Rhea sighs and looks around again. Then she points to the small space where the hatch was. The wall there looks nearly seamless again, and it terrifies me all over anew how meticulous these killers are, how far they will go to make sure they can play with human life however they want.
“There used to be a ringer there,” she says.
I frown. “A what?”
“Metal loop. Screwed into the frame.” She nods at the wall. “Tie-down point. Like this used to haul cargo before it started hauling girls.”
“Is it still there?” I’m already pushing myself up, moving toward the spot as she answers.
She gives a short, humorless laugh. “Not a chance. If it helped me once, they’ll have ripped it out the second I was gone.”
I stop so fast my pulse stutters, then I look back at her over my shoulder. “You escaped?” I echo.
“For a while.” Her gaze slides away. “Before they captured me again.”
My stomach rolls.
“I don’t understand,” I say.
“Believe me, neither do I, most of the time.” Her mouth twitches as she shrugs. “Besides, it’s a pretty lame fucking story. If you want ammunition to dislike me, it’s a perfect candidate.”
I watch her, trying to decide whether she’s serious or baiting me.
“A lame story,” I repeat. “Lamer than me getting caught like this? I don’t think so.”
“Oh, you’d be surprised,” she says. And then, annoyingly, she smiles. I feel the stupidest urge to smile back, which makes zero sense when I’m still fantasizing about killing her.
“Fuck it, fine,” she says after a moment, like she’s arguing with herself and losing. “What else do I have to lose? I might as well tell you.”
“I’m all ears,” I say. I don’t have anything better to do anyway.
“They caught me around a year before I met Talon. I was just a runaway from home. My parents sent me to nursing school, but after a while I had this big epiphany that all I ever do is what others tell me to, and I just ran. I told them I was going to travel for a bit before I decided my youth was over. These guys were supposed to give me a ride.”
A year before Talon. That’s weird. I sit down and let her continue.

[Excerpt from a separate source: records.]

-- ==== Sys2Proof/Laws/PerInstr.lean ====
section
/-! SUPPORT. PerInstr.lean: facts about every instruction as syntax, one lemma per constructor. HeadLength: the head that
the encoder gives carries the TL that the format of its OP fixes (R51, R54, R62); a row of another agent has no head. -/
namespace Sys2Proof

theorem headOp_encHead (sw : Bool) (tl op d : Nat) (ho : op < 128) (hd : d < 64) : headOp (encHead sw tl op d) = op := by
  cases sw <;> simp only [headOp, encHead, Machine.fld, BitVec.toNat_ofNat, Bool.toNat_true, Bool.toNat_false] <;> omega

theorem headTl_encHead (sw : Bool) (tl op d : Nat) (ht : tl < 4) (ho : op < 128) (hd : d < 64) : headTl (encHead sw tl op d) = tl := by
  cases sw <;> simp only [headTl, encHead, Machine.fld, BitVec.toNat_ofNat, Bool.toNat_true, Bool.toNat_false] <;> omega

theorem Scope.code_lt (s : Scope) : s.code < 64 := by cases s <;> decide

/-- The TL of R54. -/
def Laws.HeadLength.Statement (i : Instr) : Prop := ∀ (h : W16) (t : W64), encode i = some (h, t) → opTl (headOp h) = some (headTl h)

theorem Laws.headLength_of (sw : Bool) (tl op d : Nat) (x : W64) (ht : tl < 4) (ho : op < 128) (hd : d < 64) (e : opTl op = some tl)
    {h : W16} {t : W64} (k : some (encHead sw tl op d, x) = some (h, t)) : opTl (headOp h) = some (headTl h) := by
  cases k
  rw [headOp_encHead sw tl op d ho hd, headTl_encHead sw tl op d ht ho hd, e]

“They kept me for around four months. Back then they were still new at this and were making a lot of mistakes. The ringer was one of them. The hatch was looser, and it sat half a millimeter proud because the hinge pins were cheap and the screws had been in and out too many times. When the van moved, it made this tiny tick-tick sound.”
I don’t say anything.
Rhea leans back against the wall.
“I found the ring by accident,” she says.
“My shoulder shifted when the van hit a pothole, and my hand dragged along the wall. I felt cold metal, just the edge of it under the panel seam. I pressed my knuckles into the corner until it flexed. The cover popped up just enough to get a fingertip under it. Eventually I could slide my hand into the gap.”